Ben’s book explores this in detail. It is truly amazing. Proper scientific studies have shown how powerful the placebo effect is. Positive effects from taking neutral sugar pills are reported in trials in all kinds of medical scenarios. The effect can be affected by the colour of the pills and the manner in which the pills are prescribed. For example, if a Doctor thinks the pills are likely to work or, conversely, are unlikely to work (pre- conditioned as part of a blind trial) ..this has a huge impact on the patient’s placebo response because of the consequent Doctor-patient dialogue. If the effect is convincing enough evidently even placebo knee operations can work! Homeopathy is essentially a giant exercise in distributing placebo pills and potions; people want to believe in them so they use them despite the fact that there is zero evidence for their efficacy that would survive a randomised controlled trial (RCT). The reason I find this interesting is because it highlights the complexity of the interaction between social/emotional effects and physical bio-chemical mechanisms even when evaluating a highly reproducible event: the taking of a pill.
Turning towards education, Ben Goldacre and others are suggesting that a more highly developed research culture would be a benefit to policy makers and practitioners. It is hard to argue with that. The big question, however, is ‘what kind of evidence do we need?’ What kind of research is needed in order to provide that evidence?. Given that no two teacher-student interactions are the same, no learning process is entirely reproducible, how are we going to use research methodologies to the greatest effect? As I argue in The Data Delusion even physical systems that appear simple (like dropping a bag of marbles) are actually too complex to be predictable as there are too many variables; we’re left with broad general patterns at best and a list of average effects (as with the Hattie effect sizes). If we throw in all the psychological factors that do their work in medical placebo effects, educational cause and effect is highly problematic from a research perspective. In looking for evidence, we must proceed cautiously with realistic expectations.
To explore this further here are some scenarios:
1) MA Research: Dialogue as a precursor for writing.

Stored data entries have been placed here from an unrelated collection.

/-- The engine of a solver descriptor that an uncorrectable error concerns: the one whose work area holds `a`; from `k = 6` on the
error is in the engine itself, the `k - 6`th of the descriptor (R180). -/
def solverHit (d : Desc) (a k : Nat) : Option Nat :=
  if k = 0 then (engines d).find? (fun g => inRange a (workBase d g) (workSize d))
  else if 6 ≤ k then (engines d)[k - 6]? else none

/-- Does `a` lie in the pool of a map? -/
def State.poolAt (s : State) (a : Nat) : Bool :=
  s.maps.any (fun p => decide (p.2.st ≠ .undef) && inRange a p.2.pool (poolBytes p.2.bricks p.2.spare))

/-- TIER_FAULT: the access of a running descriptor to address `a` fails with one of the tier faults (R282); an uncorrectable
error in a solver engine or its work area ends it 0x0560 (R180), one in a map brick or the clearance engine 0x0576 (R204), with
undefined results. Of a descriptor without an engine `k` from 6 on means nothing. -/
def State.tierFaultAt (s : State) (id a k : Nat) : State :=
  match s.desc? id with
  | some d =>
    if d.st ≠ .running ∨ d.result.isSome then s
    else if (d.op = 0x0300 ∨ d.op = 0x0310) ∧ ((solverHit d a k).isSome ∨ 6 ≤ k) then
      match solverHit d a k with
      | some g =>
        let s := (s.endDesc id 0x0560 0x09).bumpReg (baseSLV g + 0x28)
        if k = 0 then s.markAt a true else s
      | none => s
    else if 0x0400 ≤ d.op ∧ d.op ≤ 0x04FF ∧ (6 ≤ k ∨ (k = 0 ∧ s.poolAt a = true)) then
      let s := cleFault (cleUndo s id d) id d
      if k = 0 then s.markAt a true else s
    else if 6 ≤ k then s
    else (s.endDesc id (tierFault k) 0x09).markAt a (k ≠ 2 ∧ k ≠ 3)
  | none => s

/-- Is the link from die `home` to the die that holds address `a` down? -/
def State.peerDown (s : State) (home a : Nat) : Bool := s.cutOff home ⟨a, 1, false, false⟩

/-- FABRIC_REQUEST_TIMEOUT: `level` is 0 die SRAM, 1 local DRAM, 2 peer die, 3 hub SRAM, 4 register page, 5 cold tier; `a` the
module address of the access, which names the link of a peer's. A late access to memory marks its object, without an error
(R283). -/
def State.requestTimeout (s : State) (id level a : Nat) : State :=
  match s.desc? id with
  | some d =>
    if d.st = .running ∧ d.result.isNone then
      let st := if level = 4 then 0x05F2 else if level = 2 ∧ s.peerDown d.die a then 0x05B1 else 0x05A2
      let s := s.endDesc id st 0x09
      if st = 0x05A2 then s.markAt a false else s
    else s
  | none => s

/-! ### Core mailboxes (R420–R422) -/

def State.coreBox (s : State) (n : Nat) : Mbox := AMap.getD n Mbox.zero s.rcv.mboxes

/-- CORE_MAILBOX_WRITE. -/
def State.coreMessage (s : State) (n w : Nat) : State :=
  if n < 256 then
    let b := s.coreBox n
    { s with rcv := { s.rcv with mboxes := AMap.put Mbox.zero n (b.write (w % 2 ^ 512)) s.rcv.mboxes } }
  else s

end Sys2Proof.Machine
end

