/-- The template's descriptor `w`, whose first byte is byte `at_` of the template, for context `c`: its context and job,
its record in that context's completion area and, for the context of 0x2700:0C, the addresses that the relocation list
names (byte offsets into the template; the list's layout is not given, log entry 77). -/
def State.forSide (s : State) (c : Nat) (reloc : List Nat) (at_ w : Nat) : Nat :=
  if c = s.ctxB then w
  else
    let w := (reloc.filter (fun o => decide (at_ ≤ o ∧ o + 6 ≤ at_ + 128))).foldl
      (fun w o => putF w (o - at_) 6 (s.shift s.ctxB c (lf w (o - at_) 6))) w
    let w := putF w 4 2 (c % 16384 + lf w 4 2 / 16384 * 16384)
    let w := putF w 16 2 (s.od 0x5000 5 c % 4096 + lf w 16 2 / 4096 * 4096)
    let r := lf w 18 6
    if s.od 0x5000 0x0B s.ctxB ≤ r then putF w 18 6 (r - s.od 0x5000 0x0B s.ctxB + s.od 0x5000 0x0B c) else w

/-- Copy the template into a side's ring, clear its records, and ring (R247). -/
def submitAll (c dl : Nat) (reloc : List Nat) : List (Nat × Nat) → Nat → Nat → Nat → State → State
  | [], _, k, _, s => s.door c k
  | (w, n) :: t, seq, k, at_, s =>
    let w := putF (putF (s.forSide c reloc at_ w) 8 4 seq) 12 4 dl
    let slot := fun (s : State) (i : Nat) =>
      s.wrHub (s.od 0x5000 9 c + (k + i) % max 1 (s.od 0x5000 0x0A c) * 64) 64 (w >>> (512 * i))
    let s := (List.range n).foldl slot s
    let s := s.wrHub (lf w 18 6 + 22) 2 0
    submitAll c dl reloc t ((seq + 1) % 2 ^ 32) ((k + n) % 2 ^ 32) (at_ + 64 * n) s

def State.submit (s : State) (c next dl : Nat) (reloc : List Nat) : State × Nat :=
  let x := s.ctx c
  let seq := if x.prod = x.cons then s.od 0x5000 0x0E c else next
  (submitAll c dl reloc s.template seq x.prod 0 s, seq)

/-- The final record of a side's descriptor `seq`, if it is written: its status. -/
def State.finalOf (s : State) (c w seq : Nat) : Option Nat :=
  let r := s.forSide c [] 0 w
  let a := lf r 18 6
  if s.rdHub (a + 22) 2 = 0xC000 + c ∧ s.rdHub (a + 4) 4 = seq then some (s.rdHub a 2) else none

def State.finals (s : State) (c seq : Nat) : List (Option Nat) :=
  let t := s.template
  (List.range t.length).map (fun i => s.finalOf c ((t.getD i (0, 0)).1) ((seq + i) % 2 ^ 32))

/-- Is a side's context Fenced or Poisoned (R248)? -/
def State.sideOut (s : State) (c : Nat) : Bool := decide ((s.ctx c).st = .fenced) || decide ((s.ctx c).st = .poisoned)

/-- Has a side's cycle succeeded; has it failed before the end of the budget (R248)? -/
def State.sideGood (s : State) (c seq : Nat) : Bool :=
  !(s.sideOut c) && (s.finals c seq).all (fun r => match r with | some st => decide (stClass st ≤ 1) | none => false)
def State.sideBad (s : State) (c seq : Nat) : Bool :=
  s.sideOut c || (s.finals c seq).any (fun r => match r with | some st => decide (2 ≤ stClass st) | none => false)

/-! ### FSoE frames (R255, R377) -/

/-- The configured connections: output offset, safe data length, ID, STO permit bit, SS1 request bit. -/
def State.connList (s : State) : List (List Nat) :=
  (List.range 64).filterMap (fun c =>
    let o := fun i => s.od (0x2740 + c) i
    if o 1 = 0 then none else some [o 3, o 5, o 1, s.od (0x2280 + c) 1, s.od (0x2280 + c) 2])

def fsoeLen (n : Nat) : Nat := if n = 1 then 6 else 3 + 2 * n

/-- Cut safe data in pairs, each followed by its two CRC bytes. -/
def fsoeBody (k : Nat) : List Byte → Nat → List Byte
  | [], _ => []
  | [a], i => [a, BitVec.ofNat 8 (Config.free k i), BitVec.ofNat 8 (Config.free k (i + 1))]
  | a :: b :: t, i => [a, b, BitVec.ofNat 8 (Config.free k i), BitVec.ofNat 8 (Config.free k (i + 1))] ++ fsoeBody k t (i + 2)

/-- The Main frame of a connection: its safe data hold the STO permit and the SS1 request, every other bit zero. The
command and CRC bytes are IEC 61784-3's and free; the order of the parts is presumed (log entry 78). -/
def State.mainFrame (s : State) (k : Nat) (c : List Nat) : List Byte :=
  let n := c.getD 1 0
  let bit : Nat → Bool → Nat := fun b on => if on && b != 0xFF && decide (b < 8 * n) then 2 ^ b else 0
  let d := bit (c.getD 3 0xFF) (s.isl.safe != 2) ||| bit (c.getD 4 0xFF) s.isl.ss1Req
  BitVec.ofNat 8 (Config.free k 0) :: fsoeBody k (toBytes n d) 1 ++ toBytes 2 (c.getD 2 0)

/-- Lay bytes over an image. -/
def overlay (img : List Byte) (o : Nat) (l : List Byte) : List Byte := img.take o ++ l ++ img.drop (o + l.length)

/-- An image with the island's current Main frames (R251). -/
def State.withFsoe (s : State) (k : Nat) (img : List Byte) : List Byte :=
  s.connList.foldl (fun i c => overlay i (c.getD 0 0) (s.mainFrame (k + c.getD 2 0) c)) img

/-- The copies of a frame: on port A of a line, on both ports at once with cable redundancy (R242). -/
def State.ports (s : State) : List Nat := if s.esp.ring = 0 then [0] else [0, 1]

/-- What a frame puts on the body segment: of each copy its kind (0 input, 1 output, 2 acyclic, 3 the island's own), its port
(0 A, 1 B), then its data. -/
def State.copiesOf (s : State) (kind : Nat) (l : List Byte) : List (List Byte) :=
  s.ports.map (fun p => BitVec.ofNat 8 kind :: BitVec.ofNat 8 p :: l)

/-- A frame goes on the body segment. -/
def State.toWire (s : State) (kind : Nat) (l : List Byte) : State :=
  { s with wire := (s.copiesOf kind l ++ s.wire).take 64 }

/-- FSOE_WATCHDOG_EXPIRY: a connection leaves Data, or its watchdog has expired on the island's counter. -/
def State.fsoeExpire (s : State) (c : Nat) (leaves : Bool) : State :=
  let st := AMap.getD c 0 s.isl.fsoeSt
  let late := decide (AMap.getD c 0 s.isl.fsoeAt + s.od (0x2740 + c) 6 * 1000000 ≤ s.safTime)
  if s.od (0x2740 + c) 1 = 0 ∨ st = 0 ∨ ¬ (late ∨ (leaves ∧ st = 4)) then s
  else
    let s := { s with isl := { s.isl with fsoeSt := AMap.put 0 c 0 s.isl.fsoeSt, fsoe := insNat c s.isl.fsoe } }
    s.raiseCause 13

/-- The island reads the SubInstance frames of a complete input frame: each brings its connection one state nearer to
Data, and one in Data again ends its failure. -/
def State.fsoeRead (s : State) (f : Nat × Nat) : State :=
  (List.range 64).foldl (fun s c =>
    let o := s.od (0x2740 + c) 4
    if s.od (0x2740 + c) 1 ≠ 0 ∧ overlap o (fsoeLen (s.od (0x2740 + c) 5)) f.1 f.2 then
      let st := min 4 (AMap.getD c 0 s.isl.fsoeSt + 1)
      let i := { s.isl with fsoeSt := AMap.put 0 c st s.isl.fsoeSt, fsoeAt := AMap.put 0 c s.safTime s.isl.fsoeAt }
      let s := { s with isl := { i with fsoe := if st = 4 then i.fsoe.filter (· ≠ c) else i.fsoe } }
      if s.isl.fsoe.isEmpty then s.dropCause 13 else s
    else s) s
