-- ==== Sys2Proof/Machine/CmdDict.lean ====
section
/-! DEFINITION. The meanings of the commands of the object dictionary, the object channel and the supervisor segment. -/

namespace Sys2Proof.Machine

/-- `RESERVED_MAILBOX_MESSAGE` (R334). -/
def execReservedMailboxMessage (m : Nat) (s : State) : Host.Outcome State Fault Refusal :=
  s.done (s.reservedBox m)

/-- `OBJECT_CHANNEL_READ` (R335). -/
def execObjectChannelRead (s : State) : Host.Outcome State Fault Refusal :=
  s.done (s.objectRequest 1 Seg.none)

/-- `OBJECT_CHANNEL_WRITE` (R335). -/
def execObjectChannelWrite (x : Seg) (s : State) : Host.Outcome State Fault Refusal :=
  s.done (s.objectRequest 2 x)

/-- `OBJECT_CHANNEL_READ_BUFFER` (R335). -/
def execObjectChannelReadBuffer (s : State) : Host.Outcome State Fault Refusal :=
  s.done (s.objectRequest 3 Seg.none)

/-- `OBJECT_CHANNEL_WRITE_BUFFER` (R335). -/
def execObjectChannelWriteBuffer (x : Seg) (s : State) : Host.Outcome State Fault Refusal :=
  s.done (s.objectRequest 4 x)

/-- `OD_ENTRY_WRITE` (R348). -/
def execOdEntryWrite (path : Nat) (idx : Nat) (sub : Nat) (len : Nat) (v : Nat) (x : Seg)
    (s : State) : Host.Outcome State Fault Refusal :=
  s.done (s.access path idx sub len v x)

/-- `SDO_UPLOAD` (R363). -/
def execSdoUpload (idx : Nat) (sub : Nat) (ca : Bool) (s : State) : Host.Outcome State Fault Refusal :=
  s.done (s.sdoUpload idx sub ca)

/-- `SDO_DOWNLOAD` (R363). -/
def execSdoDownload (idx : Nat) (sub : Nat) (len : Nat) (v : Nat) (ca : Bool) (x : Seg)
    (s : State) : Host.Outcome State Fault Refusal :=
  s.done (s.sdoDownload idx sub len v ca x)

/-- `AL_STATE_REQUEST` (R361). -/
def execAlStateRequest (r : Nat) (s : State) : Host.Outcome State Fault Refusal :=
  s.done (s.alRequest r)

/-- `SM2_WATCHDOG_EXPIRY` (R361). -/
def execSm2WatchdogExpiry (s : State) : Host.Outcome State Fault Refusal :=
  s.done (s.sm2Expiry)

/-- `SUPERVISOR_OUTPUT_FRAME` (R362). -/
def execSupervisorOutputFrame (valid : Bool) (life : Nat) (hold : Nat) (s : State) : Host.Outcome State Fault Refusal :=
  s.done (s.outputFrame valid life hold)

/-- `CLEAR_ERROR_HISTORY` (R365). -/
def execClearErrorHistory (path : Nat) (s : State) : Host.Outcome State Fault Refusal :=
  s.done (s.access path 0x1003 0 1 0 Seg.none)

/-- `RELEASE_CLAIM` (R346). -/
def execReleaseClaim (path : Nat) (v : Nat) (s : State) : Host.Outcome State Fault Refusal :=
  s.done (s.access path 0x2001 1 4 v Seg.none)

/-- `RELEASE_ALL_CLAIMS` (R346). -/
def execReleaseAllClaims (path : Nat) (s : State) : Host.Outcome State Fault Refusal :=
  s.done (s.access path 0x2001 2 1 1 Seg.none)

/-- `MODULE_RESTART` (R352). -/
def execModuleRestart (path : Nat) (s : State) : Host.Outcome State Fault Refusal :=
  s.done (s.access path 0x2000 5 1 1 Seg.none)

/-- `ENTER_DECAF` (R352). -/
def execEnterDecaf (path : Nat) (s : State) : Host.Outcome State Fault Refusal :=
  s.done (s.access path 0x2000 5 1 2 Seg.none)

/-- `LEAVE_DECAF` (R352). -/
def execLeaveDecaf (path : Nat) (s : State) : Host.Outcome State Fault Refusal :=
  s.done (s.access path 0x2000 5 1 3 Seg.none)

/-- `REQUEST_SAFE_HOLD` (R352). -/
def execRequestSafeHold (path : Nat) (s : State) : Host.Outcome State Fault Refusal :=
  s.done (s.access path 0x2000 5 1 4 Seg.none)

/-- `REQUEST_LEAVE_SAFE_HOLD` (R374). -/
def execRequestLeaveSafeHold (path : Nat) (s : State) : Host.Outcome State Fault Refusal :=
  s.done (s.access path 0x2000 5 1 5 Seg.none)

/-- `GROUP_KIND_WRITE` (R354). -/
def execGroupKindWrite (path : Nat) (gg : Nat) (v : Nat) (s : State) : Host.Outcome State Fault Refusal :=
  s.done (s.access path (0x3100 + gg) 1 1 v Seg.none)

/-- `GROUP_WRITE` (R355). -/
def execGroupWrite (path : Nat) (gg : Nat) (ss : Nat) (len : Nat) (v : Nat)
    (s : State) : Host.Outcome State Fault Refusal :=
  s.done (s.access path (0x3000 + gg) ss len v Seg.none)

/-- `GROUP_READ` (R357). -/
def execGroupRead (path : Nat) (gg : Nat) (ss : Nat) (s : State) : Host.Outcome State Fault Refusal :=
  s.done (s.groupRead path gg ss)

/-- `BROADCAST_COMPLETE` (R303). -/
def execBroadcastComplete (x : Seg) (s : State) : Host.Outcome State Fault Refusal :=
  s.done (s.bcastDone x)

/-- `DRAM_INTERLEAVE_WRITE` (R18). -/
def execDramInterleaveWrite (path : Nat) (v : Nat) (s : State) : Host.Outcome State Fault Refusal :=
  s.done (s.access path 0x2000 0x10 1 v Seg.none)

end Sys2Proof.Machine
end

A colleague, Emma, completed her MA in Education at Cambridge with a thesis based on the process of students engaging in extended dialogue prior to writing an analysis of a text. Her methodology section was fascinating in itself. There is a large body of literature surrounding the validity and limitations of a wide range of social science research methods. In developing our thinking in the current debate, we’d be wise to engage with it; this isn’t new ground. Emma’s work involved a series of detailed interviews with three of her students – an established method. This enabled her to examine the effects of the dialogic exchanges on the subsequent writing in some detail; this narrow but deep method yielded insights but not data. Rather than tables and graphs, the thesis contains transcripts of student-teacher dialogues and the interviews. It’s a supremely interesting piece of work from which other teachers in her department have benefitted.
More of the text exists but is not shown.